Chào các bạn! Vì nhiều lý do từ nay Truyen2U chính thức đổi tên là Truyen247.Pro. Mong các bạn tiếp tục ủng hộ truy cập tên miền mới này nhé! Mãi yêu... ♥

Capitolo 10

La compagnia riprese il viaggio il mattino seguente.

Nessuno dei due fece parola di quello che era accaduto la sera precedente e nessuno dei due era intenzionato a tornare sull'argomento.

Garreth dal canto suo aveva ben altro a cui pensare.

Da quando avevano lasciato il villaggio, il ragazzo aveva l'impressione d'essere braccato.

Era solo una sensazione ma come cacciatore aveva imparato a non sottovalutare mai il suo istinto.

Non ne aveva fatto parola con il resto del gruppo per non allarmarlo ma se ne pentì proprio quel mattino, quando Danise quasi si gettò tra le braccia di un gruppo di soldati reali.

Garreth non poteva dimostrarlo con certezza ma era convinto che quelle guardie stessero cercando proprio lui.

La scomparsa del primogenito del primo falconiere del re infatti sembrava una motivazione più che valida per spiegare la presenza degli uomini del sovrano in quelle zone.

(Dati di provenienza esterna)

-- ==== Sys2Proof/Decode.lean ====
section
/-! DEFINITION. Decoding of command words, total and rejecting by name, the encoder, and the opcode
table (30_encoding.md R60 to R64). -/

namespace Sys2Proof

/-- Why a word is an illegal command (R60, R64). All three raise IllegalCommand. -/
inductive DecodeError where
  /-- The OP field is none of the fifteen opcodes. -/
  | unassignedOpcode
  /-- `w[31:16] ≠ 0`. -/
  | reservedNotZero
  /-- A command without an operand has `w[15:8] ≠ 0`. -/
  | operandNotZero
  deriving DecidableEq, Repr

/-- Field OP, `w[7:0]` (R61). -/
def opField (w : CommandWord) : Nat := (w.extractLsb' 0 8).toNat

/-- Field A, `w[15:8]`, zero-extended (R62). -/
def aField (w : CommandWord) : Nat := (w.extractLsb' 8 8).toNat

/-- Field RSV, `w[31:16]` (R61). -/
def rsvField (w : CommandWord) : Nat := (w.extractLsb' 16 16).toNat

/-- A command without an operand: RSV and then A must be zero (R60). -/
def bareCommand (w : CommandWord) (i : Instr) : Except DecodeError Instr :=
  if rsvField w ≠ 0 then .error .reservedNotZero
  else if aField w ≠ 0 then .error .operandNotZero
  else .ok i

/-- A command with the operand A: RSV must be zero (R60); any A decodes (R62). -/
def operandCommand (w : CommandWord) (command : Nat → Instr) : Except DecodeError Instr :=
  if rsvField w ≠ 0 then .error .reservedNotZero else .ok (command (aField w))

/-- The decode step of R60 over the opcode map of R63. -/
def decode (w : CommandWord) : Except DecodeError Instr :=
  match opField w with
  | 0x01 => bareCommand w .init
  | 0x02 => operandCommand w .b2s
  | 0x03 => bareCommand w .s2b
  | 0x04 => bareCommand w .xorrate
  | 0x05 => operandCommand w .pad
  | 0x10 => bareCommand w .theta
  | 0x11 => bareCommand w .rho
  | 0x12 => bareCommand w .pi
  | 0x13 => bareCommand w .chi
  | 0x14 => operandCommand w .iota
  | 0x15 => operandCommand w .round
  | 0x16 => bareCommand w .permute
  | 0x20 => bareCommand w .absorb
  | 0x21 => operandCommand w .final
  | 0x22 => bareCommand w .squeeze
  | _ => .error .unassignedOpcode

/-- The opcode of a command (R63). -/
def Instr.opcode : Instr → Nat
  | .init => 0x01
  | .b2s _ => 0x02
  | .s2b => 0x03
  | .xorrate => 0x04
  | .pad _ => 0x05
  | .theta => 0x10
  | .rho => 0x11
  | .pi => 0x12
  | .chi => 0x13
  | .iota _ => 0x14
  | .round _ => 0x15
  | .permute => 0x16
  | .absorb => 0x20
  | .final _ => 0x21
  | .squeeze => 0x22

/-- The word of a command: `w = (a << 8) OR OP`, with `a = 0` where there is no operand (R63). -/
def encode (i : Instr) : CommandWord :=
  (BitVec.ofNat 32 (i.operand?.getD 0) <<< 8) ||| BitVec.ofNat 32 i.opcode

/-- One row of the opcode map of R63. -/
structure OpcodeRow where
  mnemonic : String
  matchBits : CommandWord
  mask : CommandWord
  hasOperand : Bool
  deriving DecidableEq, Repr

/-- The opcode map of R63, row by row. -/
def opcodeTable : List OpcodeRow := [
  ⟨"INIT", 0x00000001, 0xFFFFFFFF, false⟩,
  ⟨"B2S", 0x00000002, 0xFFFF00FF, true⟩,
  ⟨"S2B", 0x00000003, 0xFFFFFFFF, false⟩,
  ⟨"XORRATE", 0x00000004, 0xFFFFFFFF, false⟩,
  ⟨"PAD", 0x00000005, 0xFFFF00FF, true⟩,
  ⟨"THETA", 0x00000010, 0xFFFFFFFF, false⟩,
  ⟨"RHO", 0x00000011, 0xFFFFFFFF, false⟩,
  ⟨"PI", 0x00000012, 0xFFFFFFFF, false⟩,
  ⟨"CHI", 0x00000013, 0xFFFFFFFF, false⟩,
  ⟨"IOTA", 0x00000014, 0xFFFF00FF, true⟩,
  ⟨"ROUND", 0x00000015, 0xFFFF00FF, true⟩,
  ⟨"PERMUTE", 0x00000016, 0xFFFFFFFF, false⟩,
  ⟨"ABSORB", 0x00000020, 0xFFFFFFFF, false⟩,
  ⟨"FINAL", 0x00000021, 0xFFFF00FF, true⟩,
  ⟨"SQUEEZE", 0x00000022, 0xFFFFFFFF, false⟩]

/-- The mnemonic of a command (R63). -/
def Instr.mnemonic : Instr → String
  | .init => "INIT"
  | .b2s _ => "B2S"
  | .s2b => "S2B"
  | .xorrate => "XORRATE"
  | .pad _ => "PAD"
  | .theta => "THETA"
  | .rho => "RHO"
  | .pi => "PI"
  | .chi => "CHI"
  | .iota _ => "IOTA"
  | .round _ => "ROUND"
  | .permute => "PERMUTE"
  | .absorb => "ABSORB"
  | .final _ => "FINAL"
  | .squeeze => "SQUEEZE"

/-- The instruction the decoder reads from a word numbered as spec/opcode_table.json numbers its
bits. Every row has 32 bits, and a command is one word (R61). -/
def decodeTableWord (nbits w : Nat) : Option Instr :=
  (decode (BitVec.ofNat 32 (w % 2 ^ nbits))).toOption

end Sys2Proof
end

<<Sono al servizio del re.>>aveva risposto Garreth all'espressione interrogativa di Danise, non appena le aveva fatto segno di nascondersi.<<Non posso esserne sicuro ma penso stiano cercando me.>>aveva continuato con un sorriso di scuse.

Al che la ragazza gli aveva lanciato uno sguardo truce ma aveva ugualmente iniziato ad indietreggiare. E sarebbero pure riusciti a svignarsela se Garreth non fosse inciampato, finendo maldestramente a terra e attirando sul gruppo di fuggiaschi l'attenzione del drappello di uomini armati.

Così ora si trovavano a dover scappare nel mezzo della Foresta, seguiti da una decina di soldati.

Ad un tratto, quando erano passati quindici minuti buoni senza che i due riuscissero a seminare i loro inseguitori, Garreth frenò di colpo.

<<Tu va avanti.>>disse a Danise, invertendo la corsa<<Salva Axel e te stessa, ci rivediamo alla Città Bianca>>le urlò dopodiché iniziò a correre incontro ai suoi aguzzini.

La ragazza, dal canto suo, lo guardò un attimo imbambolata poi invertì anche lei il senso di marcia e si affretto a raggiungerlo.

Quando gli arrivò accanto, il ragazzo era già sceso da cavallo, sfoderando la spada e preparandosi ad attaccare.

<<Ma sei impazzito?>>gli urlò contro Danise scendendo a sua volta dalla cavalcatura<<Che pensi di fare? Sono dieci contro uno, come pensi di sopravvivere?>>

Garreth non appena la vide arrivare sbiancò in volto e le corse incontro.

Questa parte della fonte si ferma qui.